▶ **What this task involves**
Counting the line with "namespace Sys2Proof.Machine" as the last one, copy out the lines of the data exactly from the first onward.
──────── Data supplied
-- ==== Sys2Proof/Laws/Writes.lean ====
section
/-! SUPPORT. A MGMT WRITE of one word: what the frame comes to, from what the write of its word does; and table commands. -/

namespace Sys2Proof.Machine

/-- The frame is taken by its row, and its word is written (R167). -/
theorem exec_writeFrame {s : State} {rest : List Frame} {reqtag bridge : Byte} {address : BitVec 16} {w : Word}
    (h : s.Ready (mgmtWriteFrame reqtag bridge address w) rest) :
    exec (mgmtWriteRow address.toNat w) s = .next (State.mgmtWrite { s with intake := rest }
      (ReqTag.ofByte reqtag) (bridge.extractLsb' 0 3) address.toNat [w]).endEvent := by
  have hr := row_mgmtWriteFrame reqtag bridge address w
  rw [← hr, exec_rowOf, takeRow_atHead h.1 rfl]
  have hd : ({ s with intake := rest } : State).decideFrame (mgmtWriteFrame reqtag bridge address w) =
      .answer (State.mgmtWrite { s with intake := rest }
        (ReqTag.ofByte reqtag) (bridge.extractLsb' 0 3) address.toNat [w]) :=
    decideFrame_passed _ _ _ (parse_mgmtWriteFrame reqtag bridge address w) (.inr rfl)
  rw [takeHead_answer h.2 hd]
  rfl

/-- What the words of the write came to, and the frame's outcome (R39, R167). -/
theorem exec_writeFrame_result {s : State} {rest : List Frame} {reqtag bridge : Byte} {address : BitVec 16} {w : Word}
    {x : WriteResult} (h : s.Ready (mgmtWriteFrame reqtag bridge address w) rest)
    (hx : (s.writeTaken [] reqtag bridge .ok).writeWords address.toNat 0 [w] = x) :
    exec (mgmtWriteRow address.toNat w) s = .next (State.endEvent (State.setAnswer { x.state with intake := rest }
      s.responseQueue.length
      { rt := ReqTag.ofByte reqtag, status := x.status, body := .mgmt x.failWord [] x.state.intakeStopped })) := by
  have hs : State.pushRecord { ({ s with intake := rest } : State) with
      bridgeNumber := bridge.extractLsb' 0 3, intake := [] } (mgmtCompletion (ReqTag.ofByte reqtag) .ok 0 []) =
      s.writeTaken [] reqtag bridge .ok := rfl
  rw [exec_writeFrame h]
  unfold State.mgmtWrite
  dsimp only
  rw [hs, hx]

/-- The answer that stands in its place already (R39). -/
theorem setAnswer_standing {s : State} {q more : List Record} {r : Record} (h : s.responseQueue = q ++ r :: more) :
    s.setAnswer q.length r = s := by
  unfold State.setAnswer
  rw [h, List.set_append_right _ _ (Nat.le_refl _), Nat.sub_self, List.set_cons_zero, ← h]

/-- A word that is applied, and leaves the answer's record in its place, gives the state after it, and the event ends (R167). -/
theorem exec_writeFrame_applied {s t : State} {rest : List Frame} {reqtag bridge : Byte} {address : BitVec 16} {w : Word}
    {r : Register} {more : List Record} (h : s.Ready (mgmtWriteFrame reqtag bridge address w) rest)
    (hr : registerAt address.toNat = some r)
    (hw : (s.writeTaken [] reqtag bridge .ok).writeWord r w = .applied t) (hs : t.intakeStopped = false)
    (hq : t.responseQueue = s.responseQueue ++ mgmtCompletion (ReqTag.ofByte reqtag) .ok 0 [] :: more) :
    exec (mgmtWriteRow address.toNat w) s = .next (State.endEvent { t with intake := rest }) := by
  have hww : (s.writeTaken [] reqtag bridge .ok).writeWords address.toNat 0 [w] =
      { state := t, status := .ok, failWord := 0 } := by
    unfold State.writeWords
    rw [Nat.add_zero, hr]
    simp only [hw]
    rfl
  have ha : State.setAnswer { t with intake := rest } s.responseQueue.length
      { rt := ReqTag.ofByte reqtag, status := .ok, body := .mgmt 0 [] t.intakeStopped } = { t with intake := rest } := by
    have hr : ({ rt := ReqTag.ofByte reqtag, status := .ok, body := .mgmt 0 [] t.intakeStopped } : Record) =
        mgmtCompletion (ReqTag.ofByte reqtag) .ok 0 [] := by rw [hs]; rfl
    rw [hr]
    exact setAnswer_standing (s := { t with intake := rest }) hq
  rw [exec_writeFrame_result h hww]
  exact congrArg (fun u : State => Host.Outcome.next u.endEvent) ha

/-- A write that its first word stops (R167). -/
theorem exec_writeFrame_stopped {s : State} {rest : List Frame} {reqtag bridge : Byte} {address : BitVec 16} {w : Word}
    {st : Status} (h : s.Ready (mgmtWriteFrame reqtag bridge address w) rest)
    (hw : (s.writeTaken [] reqtag bridge .ok).writeWords address.toNat 0 [w] =
      { state := s.writeTaken [] reqtag bridge .ok, status := st, failWord := 0 }) :
    exec (mgmtWriteRow address.toNat w) s = .next (s.writeTaken rest reqtag bridge st).endEvent := by
  rw [exec_writeFrame_result h hw]
  have hi : s.intakeStopped = false := h.1.2.2
  simp [State.setAnswer, State.writeTaken, State.answeredWith, mgmtCompletion, hi]

/-- A word that stops the write (R167). -/
theorem exec_writeFrame_stops {s : State} {rest : List Frame} {reqtag bridge : Byte} {address : BitVec 16} {w : Word}
    {r : Register} {st : Status} (h : s.Ready (mgmtWriteFrame reqtag bridge address w) rest)
    (hr : registerAt address.toNat = some r)
    (hw : (s.writeTaken [] reqtag bridge .ok).writeWord r w = .stops st) :
    exec (mgmtWriteRow address.toNat w) s = .next (s.writeTaken rest reqtag bridge st).endEvent := by
  refine exec_writeFrame_stopped h ?_
  unfold State.writeWords
  rw [Nat.add_zero, hr]
  simp only [hw]

/-- A word at an unmapped address stops the write (R166, R167). -/
theorem exec_writeFrame_unmapped {s : State} {rest : List Frame} {reqtag bridge : Byte} {address : BitVec 16} {w : Word}
    (h : s.Ready (mgmtWriteFrame reqtag bridge address w) rest) (hr : registerAt address.toNat = none) :
    exec (mgmtWriteRow address.toNat w) s = .next (s.writeTaken rest reqtag bridge .badAddress).endEvent := by
  refine exec_writeFrame_stopped h ?_
  unfold State.writeWords
  rw [Nat.add_zero, hr]

/-- A TABLE COMMAND that passes its checks, outside OFFLINE (R9, R39). -/
theorem exec_tableFrame {s : State} {rest : List Frame} {reqtag command : Byte} {operand : List Byte} {n : Nat}
    (h : s.Ready (tableFrame reqtag command operand) rest) (ho : s.opState ≠ .offline)
    (hn : tableBodyLength command.toNat = some n) (hl : operand.length + 1 = n) :
    exec (tableRow command.toNat) s = .next (State.endEvent
      { s.answeredWith rest (mgmtCompletion (ReqTag.ofByte reqtag) (tableCommand s.routes command operand).status 0
          (tableCommand s.routes command operand).data) with
        routes := (tableCommand s.routes command operand).routes }) := by
  have hr : rowOf (tableFrame reqtag command operand) = tableRow command.toNat := rfl
  rw [← hr, exec_rowOf, takeRow_atHead h.1 rfl]
  have hd := decideFrame_passed { s with intake := rest } _ _ (parse_tableFrame reqtag command operand n hn hl) (.inl ho)
  rw [takeHead_answer h.2 hd]
  rfl

end Sys2Proof.Machine
end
────────────────
▶ **Answer to the problem**
-- ==== Sys2Proof/Laws/Writes.lean ====
section
/-! SUPPORT. A MGMT WRITE of one word: what the frame comes to, from what the write of its word does; and table commands. -/

namespace Sys2Proof.Machine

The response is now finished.